17. It is really unfortunate and painful Shri Dayalsingh K. Pawar, the Additional Sessions Judge though on record neither referred nor took into account the report of the Police Inspector (Exh. 3). The non-applicants were involved in a heinous crime. It has been committed in a most pre-planned manner. Shri Pawar, the learned Judge taking into consideration the seriousness of the matter involved ought not to have been so generous in releasing the non-applicants on bail. The entire approach of Shri Pawar and particularly the reasoning he has picked up for the grant of bail is not consistent with the material on record. They appear to be quite strange. The conduct in overlooking this voluminous material and adopting such reasoning demonstrates utter disregard towards the judicial discipline as well judicial responsibility. The learned Sessions Judge should not have so liberal as in the instant case for grant of bail. Judicial wisdom further cast a duty to make necessary enquiry if the relevant fact are not disclosed by the party or Counsel. Neglecting such duties results in complete miscarriage of justice and which a judge who is engaged in dispensing justice cannot afford.

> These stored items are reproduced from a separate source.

/-- A map that keeps the order of magnitudes and fixes 0 keeps the order of signed magnitudes. -/
theorem signed_flush_mono (c : Config) {s s' : Bool} {m m' : Nat} (h : signed s m ≤ signed s' m') :
    signed s (flushMag c m) ≤ signed s' (flushMag c m') := by
  have h0 := flushMag_zero c
  unfold signed at *
  cases s <;> cases s' <;> simp only [Bool.false_eq_true, if_true, if_false] at *
  · have := flushMag_mono c (show m ≤ m' by omega); omega
  · have e1 : m = 0 := by omega
    have e2 : m' = 0 := by omega
    rw [e1, e2, h0]; omega
  · omega
  · have := flushMag_mono c (show m' ≤ m by omega); omega

/-- The order key of an operand as it is read. -/
theorem fKey_fIn (c : Config) (x : F32) : fKey (fIn c x) = signed (fSign x) (flushMag c (fMag x)) := by
  unfold fIn flushMag
  cases c.ftz
  · simp [fKey, signed]
  · simp only [fIsSubnormal, Bool.true_and, Bool.and_eq_true, decide_eq_true_eq]
    split
    · rename_i h
      simp only [fKey, signed, fSign_fPack _ _ (by decide : 0 < 2147483648), fMag_fPack _ _ (by decide : 0 < 2147483648),
        h.2, if_true]
    · rename_i h
      simp only [fKey, signed]
      by_cases h0 : fMag x < 8388608
      · have e : fMag x = 0 := by omega
        simp [e]
      · simp [h0]

/-- Reading operands keeps their order. -/
theorem fKey_fIn_mono (c : Config) {x y : F32} (h : fKey x ≤ fKey y) : fKey (fIn c x) ≤ fKey (fIn c y) := by
  rw [fKey_fIn, fKey_fIn]
  exact signed_flush_mono c h

/-- Finite patterns are not NaN. -/
theorem not_nan_of_finite {x : F32} (h : fIsFinite x = true) : fIsNaN x = false := by
  simp [fIsFinite, fIsNaN] at *; omega

/-- Finite patterns are not infinite. -/
theorem not_inf_of_finite {x : F32} (h : fIsFinite x = true) : fIsInf x = false := by
  simp [fIsFinite, fIsInf] at *; omega

/-! ### Rounding -/

/-- The quotient `n / 2^sh` rounded to nearest, ties to even. -/
def roundQuot (n sh : Nat) : Nat :=
  if decide (2 ^ sh < 2 * (n % 2 ^ sh)) || (decide (2 * (n % 2 ^ sh) = 2 ^ sh) && decide (n / 2 ^ sh % 2 = 1))
  then n / 2 ^ sh + 1 else n / 2 ^ sh

/-- `roundMag` in terms of the rounded quotient. -/
theorem roundMag_eq (n d : Nat) :
    roundMag n d = min ((max d (Nat.log2 n - 23) - d) * 8388608 + roundQuot n (max d (Nat.log2 n - 23))) 2139095040 := rfl

theorem roundMag_le (n d : Nat) : roundMag n d ≤ 2139095040 := by rw [roundMag_eq]; exact Nat.min_le_right _ _

theorem roundQuot_bounds (n sh : Nat) : n / 2 ^ sh ≤ roundQuot n sh ∧ roundQuot n sh ≤ n / 2 ^ sh + 1 := by
  unfold roundQuot; split <;> omega

/-- A quotient without remainder is not changed by rounding. -/
theorem roundQuot_exact (q sh : Nat) : roundQuot (q * 2 ^ sh) sh = q := by
  have h : 0 < 2 ^ sh := Nat.two_pow_pos sh
  simp only [roundQuot, Nat.mul_mod_left, Nat.mul_zero, Nat.mul_div_cancel _ h]
  rw [if_neg]
  simp; omega

/-- Rounding a quotient is monotone. -/
theorem roundQuot_mono {n n' : Nat} (sh : Nat) (h : n ≤ n') : roundQuot n sh ≤ roundQuot n' sh := by
  have hq : n / 2 ^ sh ≤ n' / 2 ^ sh := Nat.div_le_div_right h
  have b := roundQuot_bounds n sh
  have b' := roundQuot_bounds n' sh
  rcases Nat.lt_or_ge (n / 2 ^ sh) (n' / 2 ^ sh) with hlt | hge
  · omega
  · have he : n / 2 ^ sh = n' / 2 ^ sh := by omega
    have hr : n % 2 ^ sh ≤ n' % 2 ^ sh := by
      have e1 := Nat.div_add_mod n (2 ^ sh)
      have e2 := Nat.div_add_mod n' (2 ^ sh)
      rw [he] at e1
      omega
    unfold roundQuot
    rw [he]
    split
    · rename_i hup
      rw [if_pos]
      simp only [Bool.or_eq_true, decide_eq_true_eq, Bool.and_eq_true] at hup ⊢
      omega
    · split <;> omega

/-- A number below `2^(k+1)` has a binary logarithm of at most `k`. -/
theorem log2_le_of_lt {n k : Nat} (h : n < 2 ^ (k + 1)) : Nat.log2 n ≤ k := by
  rcases Nat.eq_zero_or_pos n with rfl | hn
  · simp
  · exact Nat.lt_succ_iff.mp ((Nat.log2_lt (by omega)).mpr h)

/-- The quotient that `roundMag` keeps has at most 24 bits. -/
theorem quot_lt (n d : Nat) : n / 2 ^ (max d (Nat.log2 n - 23)) < 16777216 := by
  rw [Nat.div_lt_iff_lt_mul (Nat.two_pow_pos _)]
  have h1 : n < 2 ^ (Nat.log2 n + 1) := Nat.lt_log2_self
  have h2 : Nat.log2 n + 1 ≤ 24 + max d (Nat.log2 n - 23) := by omega
  have h3 := Nat.pow_le_pow_right (n := 2) (by decide) h2
  rw [Nat.pow_add 2 24] at h3
  exact Nat.lt_of_lt_of_le h1 h3

/-- A number of 24 bits or more keeps 24 bits. -/
theorem quot_ge {n : Nat} (h : 23 ≤ Nat.log2 n) : 8388608 ≤ n / 2 ^ (Nat.log2 n - 23) := by
  have hn : n ≠ 0 := fun h0 => by
    rw [h0, Nat.log2_zero] at h
    exact absurd h (by decide)
  have hp : 2 ^ 23 * 2 ^ (Nat.log2 n - 23) = 2 ^ Nat.log2 n := by
    rw [← Nat.pow_add, Nat.add_sub_cancel' h]
  have h2 : 2 ^ 23 * 2 ^ (Nat.log2 n - 23) ≤ n := hp ▸ Nat.log2_self_le hn
  have h3 : 2 ^ 23 ≤ n / 2 ^ (Nat.log2 n - 23) := (Nat.le_div_iff_mul_le (Nat.two_pow_pos _)).mpr h2
  exact Nat.le_trans (by norm_num) h3

/-- One exponent up outweighs a rounded quotient. -/
theorem step_le {u v x y : Nat} (h : u + 1 ≤ v) (hx : x ≤ 16777216) (hy : 8388608 ≤ y) :
    u * 8388608 + x ≤ v * 8388608 + y := by
  have h1 : (u + 1) * 8388608 ≤ v * 8388608 := Nat.mul_le_mul_right _ h
  rw [Nat.add_mul, Nat.one_mul] at h1
  omega

/-- Rounding to binary32 is monotone. -/
theorem roundMag_mono {n n' : Nat} (d : Nat) (h : n ≤ n') : roundMag n d ≤ roundMag n' d := by
  rw [roundMag_eq, roundMag_eq]
  have hlog : Nat.log2 n ≤ Nat.log2 n' := by
    rcases Nat.eq_zero_or_pos n with rfl | hn
    · simp
    · exact (Nat.le_log2 (by omega)).mpr (Nat.le_trans (Nat.log2_self_le (by omega)) h)
  have hsh : max d (Nat.log2 n - 23) ≤ max d (Nat.log2 n' - 23) := by omega
  rcases Nat.lt_or_ge (max d (Nat.log2 n - 23)) (max d (Nat.log2 n' - 23)) with hlt | hge
  · have hq := quot_lt n d
    have b := roundQuot_bounds n (max d (Nat.log2 n - 23))
    have b' := roundQuot_bounds n' (max d (Nat.log2 n' - 23))
    have hbig : 8388608 ≤ n' / 2 ^ (max d (Nat.log2 n' - 23)) := by
      have e : max d (Nat.log2 n' - 23) = Nat.log2 n' - 23 := by omega
      rw [e]
      exact quot_ge (by omega)
    have hr : roundQuot n (max d (Nat.log2 n - 23)) ≤ 16777216 := Nat.le_trans b.2 hq
    have hr' : 8388608 ≤ roundQuot n' (max d (Nat.log2 n' - 23)) := Nat.le_trans hbig b'.1
    clear b b' hq hbig
    refine min_le_min_right _ (step_le ?_ hr hr')
    omega
  · have e : max d (Nat.log2 n - 23) = max d (Nat.log2 n' - 23) := by omega
    rw [e]
    have := roundQuot_mono (max d (Nat.log2 n' - 23)) h
    omega
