/-! ### Overflow -/

/-- Rounding gives infinity exactly from half a step above the largest finite value on: below the shift 253 nothing reaches it, at
that shift the quotient must round up to 25 bits, and beyond it everything does. -/
theorem roundMag_eq_inf_iff (n d : Nat) : roundMag n d = 2139095040 ↔ 33554431 * 2 ^ (252 + d) ≤ n := by
  have hquot := roundQuot_cases n (max d (Nat.log2 n - 23))
  have hlt := quot_lt n d
  have hdiv := Nat.div_add_mod n (2 ^ max d (Nat.log2 n - 23))
  have hmod := Nat.mod_lt n (Nat.two_pow_pos (max d (Nat.log2 n - 23)))
  rw [roundMag_eq]
  rcases Nat.lt_trichotomy (max d (Nat.log2 n - 23)) (253 + d) with hsh | hsh | hsh
  · have hn : n < 2 ^ (24 + (252 + d)) :=
      Nat.lt_log2_self.trans_le (Nat.pow_le_pow_right (by decide) (by omega))
    rw [Nat.pow_add] at hn
    generalize 2 ^ (252 + d) = p at *
    omega
  · rw [show 253 + d = 252 + d + 1 by omega] at hsh
    simp only [hsh, Nat.pow_succ] at hquot hlt hdiv hmod ⊢
    generalize 2 ^ (252 + d) = p at *
    generalize roundQuot n (252 + d + 1) = Q at *
    generalize n % (p * 2) = r at *
    generalize n / (p * 2) = q at *
    rcases Nat.lt_or_ge q 16777215 with hq | hq
    · have := Nat.mul_le_mul_left (p * 2) (show q + 1 ≤ 16777215 by omega)
      rw [Nat.mul_succ] at this
      omega
    · obtain rfl : q = 16777215 := by omega
      omega
  · have hn : 2 ^ (25 + (252 + d)) ≤ n :=
      (Nat.pow_le_pow_right (by decide) (by omega : 25 + (252 + d) ≤ Nat.log2 n)).trans
        (Nat.log2_self_le (by rintro rfl; simp at hsh))
    have hbig := quot_ge (n := n) (by omega)
    rw [show Nat.log2 n - 23 = max d (Nat.log2 n - 23) by omega] at hbig
    rw [Nat.pow_add] at hn
    generalize 2 ^ (252 + d) = p at *
    omega

/-! ### A rounded value against the finite values -/

/-- `r` is the value `e / w` of units correctly rounded: no NaN, infinite exactly from half a step above the largest finite value
on, and otherwise at least as near as every finite value, a value equally near being the same or `r` even. -/
structure Rounds (r : F32) (e w : Int) : Prop where
  notNaN : fIsNaN r = false
  inf : fIsInf r = true ↔ 33554431 * 2 ^ 252 * w.natAbs ≤ e.natAbs
  nearest : fIsInf r = false → ∀ z, fIsFinite z = true → (fVal r * w - e).natAbs ≤ (fVal z * w - e).natAbs
  tie : fIsInf r = false → ∀ z, fIsFinite z = true → (fVal r * w - e).natAbs = (fVal z * w - e).natAbs →
    fVal z = fVal r ∨ fMag r % 2 = 0

/-- The value of a pattern from its sign and the units of its magnitude. -/
theorem fVal_eq_signed (x : F32) : fVal x = signed (fSign x) (magUnits (fMag x)) := rfl

theorem signed_mul (s : Bool) (m w : Nat) : signed s m * (w : Int) = signed s (m * w) := by
  cases s <;> simp [signed]

/-- A distance between signed magnitudes: of equal signs the distance of the magnitudes, of opposite ones their sum. -/
theorem natAbs_signed_sub (s s' : Bool) (m X : Nat) :
    (signed s' m - signed s X).natAbs = if s' = s then ((m : Int) - X).natAbs else m + X := by
  cases s <;> cases s' <;> simp only [signed, Bool.false_eq_true, if_true, if_false, reduceCtorEq] <;> omega

/-- Without FTZ `fRound` rounds the exact value that `n` stands for. -/
theorem fRound_rounds {c : Config} (hftz : c.ftz = false) (s : Bool) {n d X Y : Nat} (h : StandsFor d n X Y) (hY : 0 < Y) :
    Rounds (fRound c s n d) (signed s X) ((2 ^ d * Y : Nat) : Int) := by
  have hmag : fMag (fRound c s n d) = roundMag n d := by
    rw [fMag_fRound, flushMag, hftz, Bool.false_and, if_neg Bool.false_ne_true]
  have habs : (signed s X).natAbs = X := by cases s <;> simp [signed]
  have hinf : fIsInf (fRound c s n d) = true ↔ 33554431 * 2 ^ 252 * (2 ^ d * Y) ≤ X := by
    have hcmp := h.compare hY (k := 2 * (33554431 * 2 ^ (252 + d))) (.inl (by rw [Nat.pow_add]; omega))
    have hbound : 2 * (33554431 * 2 ^ (252 + d)) * Y = 2 * (33554431 * 2 ^ 252 * (2 ^ d * Y)) := by
      rw [Nat.pow_add]; ring
    rw [hbound] at hcmp
    rw [fIsInf, hmag, decide_eq_true_iff, roundMag_eq_inf_iff]
    generalize 33554431 * 2 ^ (252 + d) = a at *
    generalize 33554431 * 2 ^ 252 * (2 ^ d * Y) = b at *
    omega
  -- the distances to a magnitude of either sign come down to the distances of magnitudes
  have hdist : fIsInf (fRound c s n d) = false → ∀ z : F32,
      (fVal (fRound c s n d) * (2 ^ d * Y : Nat) - signed s X).natAbs ≤ (fVal z * (2 ^ d * Y : Nat) - signed s X).natAbs ∧
      ((fVal (fRound c s n d) * (2 ^ d * Y : Nat) - signed s X).natAbs = (fVal z * (2 ^ d * Y : Nat) - signed s X).natAbs →
        fVal z = fVal (fRound c s n d) ∨ fMag (fRound c s n d) % 2 = 0) := by
    intro hfin z
    have hlt : roundMag n d < 2139095040 := by
      have hle := roundMag_le n d
      rw [fIsInf, hmag, decide_eq_false_iff_not] at hfin
      omega
    rw [fVal_eq_signed, fVal_eq_signed z, fSign_fRound, hmag, signed_mul, signed_mul, natAbs_signed_sub, natAbs_signed_sub,
      if_pos rfl]
    split
    · rename_i hs
      obtain ⟨hle, htie⟩ := roundMag_nearest h hY hlt (fMag z)
      refine ⟨hle, fun heq => ?_⟩
      obtain hsame | heven := htie heq
      · exact .inl (by rw [hs, hsame])
      · exact .inr heven
    · obtain ⟨hle, htie⟩ := roundMag_nearest h hY hlt 0
      have hzero : magUnits 0 = 0 := rfl
      rw [hzero, Nat.zero_mul] at hle htie
      refine ⟨by omega, fun heq => ?_⟩
      obtain hsame | heven := htie (by omega)
      · have hz : magUnits (fMag z) = 0 := by
          have hpos : 0 < 2 ^ d * Y := Nat.mul_pos (Nat.two_pow_pos d) hY
          have hprod : magUnits (fMag z) * (2 ^ d * Y) = 0 := by omega
          exact (Nat.mul_eq_zero.mp hprod).resolve_right hpos.ne'
        refine .inl ?_
        rw [hz, ← hsame]
        cases s <;> cases fSign z <;> rfl
      · exact .inr heven
  exact ⟨fIsNaN_fRound _ _ _ _, by rw [habs, Int.natAbs_natCast]; exact hinf, fun hfin z _ => (hdist hfin z).1,
    fun hfin z _ => (hdist hfin z).2⟩

/-! ### Sums and differences -/

/-- A number is the sign and the magnitude of itself. -/
theorem signed_natAbs (e : Int) : signed (decide (e < 0)) e.natAbs = e := by
  unfold signed
  split <;> rename_i h <;> simp only [decide_eq_true_eq] at h <;> omega

/-- A zero is the exact sum 0 rounded. -/
theorem rounds_zero {r : F32} (h : fMag r = 0) : Rounds r 0 1 := by
  have hval : fVal r = 0 := by rw [fVal_eq_signed, h]; cases fSign r <;> rfl
  refine ⟨by simp [fIsNaN, h], by simp [fIsInf, h], fun _ z _ => by simp [hval], fun _ z _ heq => .inr (by rw [h])⟩

/-- The sum of finite values is correctly rounded. -/
theorem fadd_rounds {c : Config} (hftz : c.ftz = false) {x y : F32} (hx : fIsFinite x = true) (hy : fIsFinite y = true) :
    Rounds (fadd c x y) (fVal x + fVal y) 1 := by
  simp only [fadd, faddRaw, fIn_of_ftz_false hftz, not_nan_of_finite hx, not_nan_of_finite hy, not_inf_of_finite hx,
    not_inf_of_finite hy, Bool.or_self, Bool.false_eq_true, if_false]
  split
  · rename_i h0
    rw [h0]
    exact rounds_zero (fMag_fPack _ _ (by decide))
  · have hround := fRound_rounds hftz (decide (fVal x + fVal y < 0)) (d := 0) (Y := 1)
      (.inl (Nat.mul_one (fVal x + fVal y).natAbs).symm) Nat.one_pos
    rw [signed_natAbs] at hround
    exact hround

/-- The difference of finite values is correctly rounded. -/
theorem fsub_rounds {c : Config} (hftz : c.ftz = false) {x y : F32} (hx : fIsFinite x = true) (hy : fIsFinite y = true) :
    Rounds (fsub c x y) (fVal x - fVal y) 1 := by
  have hround := fadd_rounds hftz hx ((fIsFinite_fNeg y).trans hy)
  rw [fVal_fNeg, ← sub_eq_add_neg] at hround
  rw [fsub_eq_fadd_fNeg]
  exact hround

/-- Settles O57: `fadd_rounds` and `fsub_rounds`, in units. -/
theorem additionRoundsToNearestEven : Obligations.AdditionRoundsToNearestEven := by
  unfold Obligations.AdditionRoundsToNearestEven
  intro c x y r e hftz hx hy hre
  have hround : Rounds r e 1 := by
    obtain ⟨rfl, rfl⟩ | ⟨rfl, rfl⟩ := hre
    · exact fadd_rounds hftz hx hy
    · exact fsub_rounds hftz hx hy
  obtain ⟨hnan, hinf, hnear, htie⟩ := hround
  simp only [Int.mul_one] at hnear htie
  exact ⟨hinf, hnan, fun hfin z hz => ⟨hnear hfin z hz, htie hfin z hz⟩⟩

/-! ### Products and quotients -/

/-- The value of a finite pattern and its units. -/
theorem fVal_eq_signed_fUnits (x : F32) : fVal x = signed (fSign x) (fUnits x) := rfl

/-- The sign of a product or a quotient. -/
theorem signed_mul_signed (s s' : Bool) (m m' : Nat) : signed s m * signed s' m' = signed (s != s') (m * m') := by
  cases s <;> cases s' <;> simp [signed]

/-- The product of finite values is correctly rounded. -/
theorem fmul_rounds {c : Config} (hftz : c.ftz = false) {x y : F32} (hx : fIsFinite x = true) (hy : fIsFinite y = true) :
    Rounds (fmul c x y) (fVal x * fVal y) (2 ^ 149) := by
  have hround := fRound_rounds hftz (fSign x != fSign y) (d := 149) (Y := 1)
    (.inl (Nat.mul_one (fUnits x * fUnits y)).symm) Nat.one_pos
  rw [← signed_mul_signed, ← fVal_eq_signed_fUnits, ← fVal_eq_signed_fUnits] at hround
  simp only [fmul, fmulRaw, fIn_of_ftz_false hftz, not_nan_of_finite hx, not_nan_of_finite hy, not_inf_of_finite hx,
    not_inf_of_finite hy, Bool.or_self, Bool.false_eq_true, if_false]
  exact hround
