-- ==== Sys2Proof/Types/Host.lean ====
section
/-!
DEFINITION. The host registers of one lane function (chapter 20) at the widths of its tables. Registers that
mirror other state (SYS_ID, SYS_MODE, PLY_STATE, FLT_OLDEST, SLV_*) are read from that state and are not stored.
-/
namespace Sys2Proof

/-- The registers of one Glegal ring (R644, GLG registers), and the expected phase of its completions (R647). -/
structure GlgRing where
  sqBaseLo : Word
  sqBaseHi : Word
  cqBaseLo : Word
  cqBaseHi : Word
  enable : Bool
  sizeLog2 : Nat
  sqTail : Nat
  sqHead : Nat
  cqHead : Nat
  cqTail : Nat
  error : Bool
  /-- phase the lane writes next: true for 1 (R647) -/
  phase : Bool
deriving DecidableEq, Repr

/-- GLG registers at reset. -/
def GlgRing.reset : GlgRing :=
  { sqBaseLo := 0, sqBaseHi := 0, cqBaseLo := 0, cqBaseHi := 0, enable := false, sizeLog2 := 2, sqTail := 0,
    sqHead := 0, cqHead := 0, cqTail := 0, error := false, phase := true }

/-- The registers of a host frame ring (HFR registers). -/
structure HfrRing where
  baseLo : Word
  baseHi : Word
  enable : Bool
  sizeLog2 : Nat
  tail : Nat
  head : Nat
  /-- ERROR of R644, which R648 applies to both rings -/
  error : Bool
deriving DecidableEq, Repr

def HfrRing.reset : HfrRing :=
  { baseLo := 0, baseHi := 0, enable := false, sizeLog2 := 6, tail := 0, head := 0, error := false }

/-- A submission entry as the host wrote it (32 bytes, R645) with the request bytes it names: the contents of
host memory are outside the block and reach it with the command that fetches them. -/
structure Submission where
  reqLen : Nat
  rspLen : Nat
  rspAddr : Nat
  packet : Bytes
deriving DecidableEq, Repr

/-- A transmit descriptor of the host with the frame bytes it names (R648). -/
structure TxDescriptor where
  length : Nat
  port : Nat
  tsReq : Bool
  frame : Bytes
deriving DecidableEq, Repr

/-- An access of the host to a DORMANT lane (R655): a read, a write, or a doorbell with the entries it names; an entry
that a PCIe error leaves unread is none. -/
inductive HostAccess where
  | read (off : Nat)
  | write (off : Nat) (value : Word)
  | doorbell (ring tail : Nat) (entries : List (Option Submission))
deriving DecidableEq, Repr

/-- The question a host witness is asked (PLY_WQ registers, R653). -/
structure WitnessQuestion where
  qseq : Nat
  /-- 0 PING, 1 RENEW, 2 CLAIM -/
  kind : Nat
  /-- 0 lane, 1 device -/
  lease : Nat
  epoch : Nat
  holder : Nat
deriving DecidableEq, Repr

/-- The SPI mailbox (R654). -/
structure Mailbox where
  page : Nat
  busy : Bool
  done : Bool
  overrun : Bool
  bypDone : Bool
  rspLen : Nat
  bypReply : Bytes
  /-- pages 0 to 31: the request bytes as the host has written them, from page 0 -/
  request : Bytes
  /-- pages 32 to 63: the last reply -/
  reply : Bytes
  /-- ring of the request in service -/
  ring : Nat
deriving DecidableEq, Repr

def Mailbox.reset : Mailbox :=
  { page := 0, busy := false, done := false, overrun := false, bypDone := false, rspLen := 0,
    bypReply := [], request := [], reply := [], ring := 0 }

/-- The host registers of one lane function. -/
structure HostSt where
  sysWin : Word
  sysWinBase : Word
  sysWinStream : Word
  sysScratch : Word
  /-- INT_CAUSE and INT_MASK bits [10:0], INT_HOLDOFF.US (R649) -/
  intCause : BitVec 11
  intMask : BitVec 11
  intHoldoff : Nat
  /-- per vector: tc of the last message sent; and the vectors whose message is held off (R649) -/
  lastMsg : Table Nat
  heldMsg : List Nat
  rings : Table GlgRing
  tx : HfrRing
  rx : HfrRing
  /-- the transmit descriptor that completes next, and the write-backs that wait for it: index and bytes (R648) -/
  txNext : Nat
  txDone : List (Nat × Bytes)
  /-- the buffer addresses of the receive descriptors from HFR_RX_HEAD on (R648) -/
  rxFree : List Nat
  /-- requests fetched through rings or a mailbox since disabled or reset: their completions are discarded (R644,
  R655) -/
  discard : List Request
  rxBuf : Nat
  rxDrop : Word
  /-- TNS latch: fraction, seconds low and high, quality word, error (R651) -/
  tnsT0 : Word
  tnsT1 : Word
  tnsT2 : BitVec 16
  tnsQual : Word
  tnsErr : Word
  /-- PLY_WQ registers and PENDING; the last vote accepted (R653) -/
  wq : Option WitnessQuestion
  wqLast : WitnessQuestion
  witnessVote : Nat
  witnessQseq : Nat
  gauData : Bytes
  fltSel : Nat
  mbx : Mailbox
deriving DecidableEq, Repr

/-- The four GLG blocks at reset. -/
def GlgRing.resetAll : Table GlgRing := [(0, .reset), (1, .reset), (2, .reset), (3, .reset)]

/-- Host registers at reset (tables of chapter 20). -/
def HostSt.reset : HostSt :=
  { sysWin := 0x0001_0000, sysWinBase := 0, sysWinStream := 0, sysScratch := 0, intCause := 0,
    intMask := 0x7FF, intHoldoff := 0, lastMsg := [], heldMsg := [], rings := GlgRing.resetAll, tx := .reset,
    rx := .reset, txNext := 0, txDone := [], rxFree := [], discard := [], rxBuf := 2048, rxDrop := 0, tnsT0 := 0, tnsT1 := 0, tnsT2 := 0, tnsQual := 0,
    tnsErr := 0, wq := none, wqLast := ⟨0, 0, 0, 0, 0⟩, witnessVote := 0, witnessQseq := 0,
    gauData := [], fltSel := 0, mbx := .reset }

end Sys2Proof
end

18. I heard Shri Sirpurkar, the learned Counsel for applicant, Shri M.R. Daga, the learned Counsel appearing for non-applicants-accused and Shri R.G. Agarwal, the learned Counsel for the State. According to them, the rule and procedure as prevailing in the Sessions Court do not prescribe any duty for the accused in the matter of bail to make a statement regarding their earlier applications. If this is cannot, it invites the attention of the authorities to prescribe for rules and procedure where the applicants would be under obligation to disclose the relevant facts including the fact of the earlier proceedings. Else, the abuse of the process of law by keeping back the facts would become the regular feature in the Court of Sessions.

19. In the result, the applications are allowed. The impugned orders dated 17th September, 1987 and 16th October, 1987 are set aside. The non-applicants are directed to surrender to their bail bond forthwith.